theorem execStq_kept (d a : BitVec 6) (x : Bool) (z : Size) (o : BitVec 10) (s : State) : keptOut (execStq d a x z o s) s := by
  unfold execStq; exact groupOp_kept (by intros; repeat' (first | with_reducible rfl | exact keptOut_refused _ _ | exact keptOut_fault _ _ | exact keptOpt_none _ | exact keptOpt2_none _ | refine keptOut_next ?_ | refine keptOpt_some ?_ | refine keptOpt2_some ?_ | (simp; done) | refine groupOp_kept (fun c ls s => ?_) | (refine (goOn_kept _ _ _).trans ?_) | (refine (eachLane_kept _ (fun l s => ?_) _ _).trans ?_) | split | (refine (foldl_kept _ (fun s x => ?_) _ _).trans ?_) | (refine (foldl_kept2 _ (fun p x => ?_) _ _).trans ?_) | (simp only [ite_kept]) | (dsimp only; done) | dsimp only))

@[simp] theorem addDecb_kept (s : State) (region n : Nat) : (addDecb s region n).kept = s.kept := by
  unfold addDecb; simp

@[simp] theorem addMacs_kept (s : State) (region n : Nat) : (addMacs s region n).kept = s.kept := by
  unfold addMacs; simp

@[simp] theorem ldfLane_kept (d a : BitVec 6) (z : Size) (o : BitVec 10) (c : GCtx) (l : Nat) (s : State) : (ldfLane d a z o c l s).kept = s.kept := by
  unfold ldfLane; repeat' (first | (simp; done) | split | (dsimp only; done) | dsimp only)

theorem execLdf_kept (d a : BitVec 6) (x : Bool) (z : Size) (o : BitVec 10) (s : State) : keptOut (execLdf d a x z o s) s := by
  unfold execLdf; refine groupOp_kept (fun c ls s => ?_); simp

theorem execLdacc_kept (d a : BitVec 6) (x : Bool) (n : BitVec 3) (o : BitVec 10) (s : State) : keptOut (execLdacc d a x n o s) s := by
  unfold execLdacc; refine groupOp_kept (fun c ls s => ?_); simp

@[simp] theorem atomsLane_kept (d a b : BitVec 6) (o : AtomOp) (c : GCtx) (l : Nat) (s : State) : (atomsLane d a b o c l s).kept = s.kept := by
  unfold atomsLane; simp

theorem execAtoms_kept (d a b : BitVec 6) (x y : Bool) (o : AtomOp) (s : State) : keptOut (execAtoms d a b x y o s) s := by
  unfold execAtoms; refine groupOp_kept (fun c ls s => ?_); simp

theorem globalAtom_kept (i : Instr) (d a b : BitVec 6) (o : AtomOp) (n : Nat) (s : State) : keptOut (globalAtom i d a b o n s) s := by
  unfold globalAtom; exact groupOp_kept (by intros; repeat' (first | (simp; done) | (refine (goOn_kept _ _ _).trans ?_) | split | (refine (foldl_kept2 _ (fun p x => ?_) _ _).trans ?_) | (dsimp only; done) | dsimp only))

theorem execAtom32_kept (d a b : BitVec 6) (x y : Bool) (o : AtomOp) (n : Net) (s : State) : keptOut (execAtom32 d a b x y o n s) s := by
  unfold execAtom32; exact globalAtom_kept _ _ _ _ _ _ _

theorem execAtom64_kept (d a b : BitVec 6) (x y : Bool) (o : AtomOp) (n : Net) (s : State) : keptOut (execAtom64 d a b x y o n s) s := by
  unfold execAtom64; exact globalAtom_kept _ _ _ _ _ _ _

theorem execFence_kept (n : Net) (s : State) : keptOut (execFence n s) s := by
  unfold execFence; refine groupOp_kept (fun c ls s => ?_); simp

@[simp] theorem leadAccess_kept (c : LCtx) (loc : Loc) (n : Nat) (k : OpKind) (s : State) : (leadAccess c loc n k s).kept = s.kept := by
  unfold leadAccess; simp

theorem execLld_kept (d a : BitVec 6) (z : Size) (o : BitVec 10) (s : State) : keptOut (execLld d a z o s) s := by
  unfold execLld; exact leadOp_kept (by intros; repeat' (first | (simp; done) | split | (dsimp only; done) | dsimp only))

theorem execLst_kept (d a : BitVec 6) (z : Size) (o : BitVec 10) (s : State) : keptOut (execLst d a z o s) s := by
  unfold execLst; exact leadOp_kept (by intros; repeat' (first | (simp; done) | split | (dsimp only; done) | dsimp only))

theorem execLongLatencyResult_kept (lead : Bool) (key idx : Nat) (s : State) : keptOut (execLongLatencyResult lead key idx s) s := by
  unfold execLongLatencyResult; (repeat' split) <;> first | exact keptOut_refused _ _ | exact keptOut_next (by simp)

theorem execQueueEntryFill_kept (thread : Nat) (s : State) : keptOut (execQueueEntryFill thread s) s := by
  unfold execQueueEntryFill; repeat' (first | exact keptOut_refused _ _ | refine keptOut_next ?_ | (have hk := fillPair_kept _ _ _ (by assumption); revert hk; simp; done) | split)

@[simp] theorem notCalm_kept (s : State) : (State.notCalm s).kept = s.kept := by
  unfold State.notCalm; simp

@[simp] theorem takeEarly_kept (s : State) (k idx : Nat) : (takeEarly s k idx).kept = s.kept := by
  unfold takeEarly; simp

@[simp] theorem takeApplied_kept (s : State) (k idx : Nat) (p : Packet) : (takeApplied s k idx p).kept = s.kept := by
  unfold takeApplied; simp

@[simp] theorem atRow_kept (s : State) (row rank : Nat) : (State.atRow s row rank).kept = s.kept := by
  unfold State.atRow; simp

@[simp] theorem sendInterrupt_kept (s : State) (addr : DWord) (data : BitVec 32) : (sendInterrupt s addr data).kept = s.kept := by
  unfold sendInterrupt; simp

@[simp] theorem logError_kept (s : State) (transient : Bool) (code src : Nat) (detail : BitVec 96) : (logError s transient code src detail).kept = s.kept := by
  unfold logError; repeat' (first | (simp; done) | split | (dsimp only; done) | dsimp only)

@[simp] theorem logMemory_kept (s : State) (transient : Bool) (node pa : Nat) : (logMemory s transient node pa).kept = s.kept := by
  unfold logMemory; simp

@[simp] theorem fabricError_kept (s : State) (node code src dst : Nat) : (fabricError s node code src dst).kept = s.kept := by
  unfold fabricError; simp

theorem fBinary_kept (i : Instr) (d a b : BitVec 6) (f : Word → Word → Word) (s : State) : keptOut (fBinary i d a b f s) s := by
  unfold fBinary; exact threadOp_kept _ _ _

theorem fUnary_kept (i : Instr) (d a : BitVec 6) (f : Word → Word) (s : State) : keptOut (fUnary i d a f s) s := by
  unfold fUnary; exact threadOp_kept _ _ _

theorem fTernary_kept (i : Instr) (d a b : BitVec 6) (f : Word → Word → Word → Word) (s : State) : keptOut (fTernary i d a b f s) s := by
  unfold fTernary; exact threadOp_kept _ _ _

theorem execFadd_kept (d a b : BitVec 6) (x y : Bool) (r : RMode) (s : State) : keptOut (execFadd d a b x y r s) s := by
  unfold execFadd; exact fBinary_kept _ _ _ _ _ _

theorem execFsub_kept (d a b : BitVec 6) (x y : Bool) (r : RMode) (s : State) : keptOut (execFsub d a b x y r s) s := by
  unfold execFsub; exact fBinary_kept _ _ _ _ _ _

theorem execFmul_kept (d a b : BitVec 6) (x y : Bool) (r : RMode) (s : State) : keptOut (execFmul d a b x y r s) s := by
  unfold execFmul; exact fBinary_kept _ _ _ _ _ _

theorem execFfma_kept (d a b : BitVec 6) (x y : Bool) (r : RMode) (s : State) : keptOut (execFfma d a b x y r s) s := by
  unfold execFfma; exact fTernary_kept _ _ _ _ _ _

theorem execFmin_kept (d a b : BitVec 6) (x y : Bool) (s : State) : keptOut (execFmin d a b x y s) s := by
  unfold execFmin; exact fBinary_kept _ _ _ _ _ _

theorem execFmax_kept (d a b : BitVec 6) (x y : Bool) (s : State) : keptOut (execFmax d a b x y s) s := by
  unfold execFmax; exact fBinary_kept _ _ _ _ _ _

theorem execFabs_kept (d a : BitVec 6) (x : Bool) (s : State) : keptOut (execFabs d a x s) s := by
  unfold execFabs; exact fUnary_kept _ _ _ _ _

theorem execFneg_kept (d a : BitVec 6) (x : Bool) (s : State) : keptOut (execFneg d a x s) s := by
  unfold execFneg; exact fUnary_kept _ _ _ _ _

theorem execHadd2_kept (d a b : BitVec 6) (x y : Bool) (r : RMode) (s : State) : keptOut (execHadd2 d a b x y r s) s := by
  unfold execHadd2; exact fBinary_kept _ _ _ _ _ _

theorem execHsub2_kept (d a b : BitVec 6) (x y : Bool) (r : RMode) (s : State) : keptOut (execHsub2 d a b x y r s) s := by
  unfold execHsub2; exact fBinary_kept _ _ _ _ _ _

theorem execHmul2_kept (d a b : BitVec 6) (x y : Bool) (r : RMode) (s : State) : keptOut (execHmul2 d a b x y r s) s := by
  unfold execHmul2; exact fBinary_kept _ _ _ _ _ _

theorem execHfma2_kept (d a b : BitVec 6) (x y : Bool) (r : RMode) (s : State) : keptOut (execHfma2 d a b x y r s) s := by
  unfold execHfma2; exact fTernary_kept _ _ _ _ _ _

theorem execHmax2_kept (d a b : BitVec 6) (x y : Bool) (s : State) : keptOut (execHmax2 d a b x y s) s := by
  unfold execHmax2; exact fBinary_kept _ _ _ _ _ _

theorem execHmin2_kept (d a b : BitVec 6) (x y : Bool) (s : State) : keptOut (execHmin2 d a b x y s) s := by
  unfold execHmin2; exact fBinary_kept _ _ _ _ _ _

theorem execFcmp_kept (p : BitVec 3) (a b : BitVec 6) (x y : Bool) (c : FCond) (s : State) : keptOut (execFcmp p a b x y c s) s := by
  unfold execFcmp; exact threadOp_kept _ _ _

theorem execFcvtif_kept (d a : BitVec 6) (x : Bool) (r : RMode) (s : State) : keptOut (execFcvtif d a x r s) s := by
  unfold execFcvtif; exact fUnary_kept _ _ _ _ _

theorem execFcvtuf_kept (d a : BitVec 6) (x : Bool) (r : RMode) (s : State) : keptOut (execFcvtuf d a x r s) s := by
  unfold execFcvtuf; exact fUnary_kept _ _ _ _ _

theorem execFcvtfi_kept (d a : BitVec 6) (x : Bool) (r : RMode) (s : State) : keptOut (execFcvtfi d a x r s) s := by
  unfold execFcvtfi; exact fUnary_kept _ _ _ _ _

theorem execFcvtfu_kept (d a : BitVec 6) (x : Bool) (r : RMode) (s : State) : keptOut (execFcvtfu d a x r s) s := by
  unfold execFcvtfu; exact fUnary_kept _ _ _ _ _

theorem execFcvtbf_kept (d a : BitVec 6) (x : Bool) (r : RMode) (s : State) : keptOut (execFcvtbf d a x r s) s := by
  unfold execFcvtbf; exact fUnary_kept _ _ _ _ _

theorem execFcvte4_kept (d a : BitVec 6) (x : Bool) (r : RMode) (s : State) : keptOut (execFcvte4 d a x r s) s := by
  unfold execFcvte4; exact fUnary_kept _ _ _ _ _

theorem execFcvte5_kept (d a : BitVec 6) (x : Bool) (r : RMode) (s : State) : keptOut (execFcvte5 d a x r s) s := by
  unfold execFcvte5; exact fUnary_kept _ _ _ _ _

theorem execFcvtfb_kept (d a : BitVec 6) (x : Bool) (s : State) : keptOut (execFcvtfb d a x s) s := by
  unfold execFcvtfb; exact fUnary_kept _ _ _ _ _

theorem execFcvtf4_kept (d a : BitVec 6) (x : Bool) (s : State) : keptOut (execFcvtf4 d a x s) s := by
  unfold execFcvtf4; exact fUnary_kept _ _ _ _ _

theorem execFcvtf5_kept (d a : BitVec 6) (x : Bool) (s : State) : keptOut (execFcvtf5 d a x s) s := by
  unfold execFcvtf5; exact fUnary_kept _ _ _ _ _

theorem execFcvtsmE4_kept (d a b : BitVec 6) (x y : Bool) (r : RMode) (s : State) : keptOut (execFcvtsmE4 d a b x y r s) s := by
  unfold execFcvtsmE4; refine groupOp_kept (fun c ls s => ?_); simp

theorem execFcvtsmE5_kept (d a b : BitVec 6) (x y : Bool) (r : RMode) (s : State) : keptOut (execFcvtsmE5 d a b x y r s) s := by
  unfold execFcvtsmE5; refine groupOp_kept (fun c ls s => ?_); simp

theorem execFrcp_kept (d a : BitVec 6) (x : Bool) (r : RMode) (s : State) : keptOut (execFrcp d a x r s) s := by
  unfold execFrcp; exact fUnary_kept _ _ _ _ _

theorem execFrsq_kept (d a : BitVec 6) (x : Bool) (r : RMode) (s : State) : keptOut (execFrsq d a x r s) s := by
  unfold execFrsq; exact fUnary_kept _ _ _ _ _

theorem execFsqrt_kept (d a : BitVec 6) (x : Bool) (r : RMode) (s : State) : keptOut (execFsqrt d a x r s) s := by
  unfold execFsqrt; exact fUnary_kept _ _ _ _ _

theorem execFexp2_kept (d a : BitVec 6) (x : Bool) (r : RMode) (s : State) : keptOut (execFexp2 d a x r s) s := by
  unfold execFexp2; exact fUnary_kept _ _ _ _ _

theorem execFlog2_kept (d a : BitVec 6) (x : Bool) (r : RMode) (s : State) : keptOut (execFlog2 d a x r s) s := by
  unfold execFlog2; exact fUnary_kept _ _ _ _ _

theorem execFdiv_kept (d a b : BitVec 6) (x y : Bool) (r : RMode) (s : State) : keptOut (execFdiv d a b x y r s) s := by
  unfold execFdiv; exact fBinary_kept _ _ _ _ _ _

theorem execFtab_kept (d a b : BitVec 6) (x y : Bool) (s : State) : keptOut (execFtab d a b x y s) s := by
  unfold execFtab; exact laneOp_kept _ _ _ _

@[simp] theorem saReply_kept (s : State) (k : Nat) (r : SaReq) (a : Answer) (val : List Word) (held : Bool) : (saReply s k r a val held).kept = s.kept := by
  unfold saReply; simp

@[simp] theorem saRefuse_kept (s : State) (k : Nat) (r : SaReq) (c : Cause) : (saRefuse s k r c).kept = s.kept := by
  unfold saRefuse; simp

@[simp] theorem saRead_kept (s : State) (k : Nat) (row : Row) (r : SaReq) (held : Bool) : (saRead s k row r held).kept = s.kept := by
  unfold saRead; simp

@[simp] theorem modAny_kept (s : State) (uid : Nat) (f : Team → Team) : (State.modAny s uid f).kept = s.kept := by
  unfold State.modAny; split <;> simp

@[simp] theorem saMark_kept (s : State) (uid id : Nat) (done : Bool) : (saMark s uid id done).kept = s.kept := by
  unfold saMark; simp

@[simp] theorem saCmdRefuse_kept (s : State) (k id uid node : Nat) (c : Cause) (row : Nat) : (saCmdRefuse s k id uid node c row).kept = s.kept := by
  unfold saCmdRefuse; simp

@[simp] theorem saCmdDone_kept (s : State) (k id uid node : Nat) : (saCmdDone s k id uid node).kept = s.kept := by
  unfold saCmdDone; simp

@[simp] theorem mergeInto_kept (s : State) (k id uid task node dst : Nat) (vs : List (BitVec 64)) : (mergeInto s k id uid task node dst vs).kept = s.kept := by
  unfold mergeInto; split <;> simp

@[simp] theorem mergeFrom_kept (s : State) (id uid task node src dst : Nat) : (mergeFrom s id uid task node src dst).kept = s.kept := by
  unfold mergeFrom; split <;> simp

@[simp] theorem settleRow_kept (n : Nat) (s : State) (id : Nat) : (settleRow n s id).kept = s.kept := by
  induction n generalizing s id with
  | zero => rfl
  | succ n ih =>
    unfold settleRow
    repeat' (first | rfl | (simp [ih]; done) | split | (refine (foldl_kept _ (fun s x => ?_) _ _).trans ?_))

Task directions
Using the entries above, return exactly the lines from the line with "theorem execFabs_kept (d" to the line with "unfold execFneg; exact", counting both of those lines.

Answer section
theorem execFabs_kept (d a : BitVec 6) (x : Bool) (s : State) : keptOut (execFabs d a x s) s := by
  unfold execFabs; exact fUnary_kept _ _ _ _ _

theorem execFneg_kept (d a : BitVec 6) (x : Bool) (s : State) : keptOut (execFneg d a x s) s := by
  unfold execFneg; exact fUnary_kept _ _ _ _ _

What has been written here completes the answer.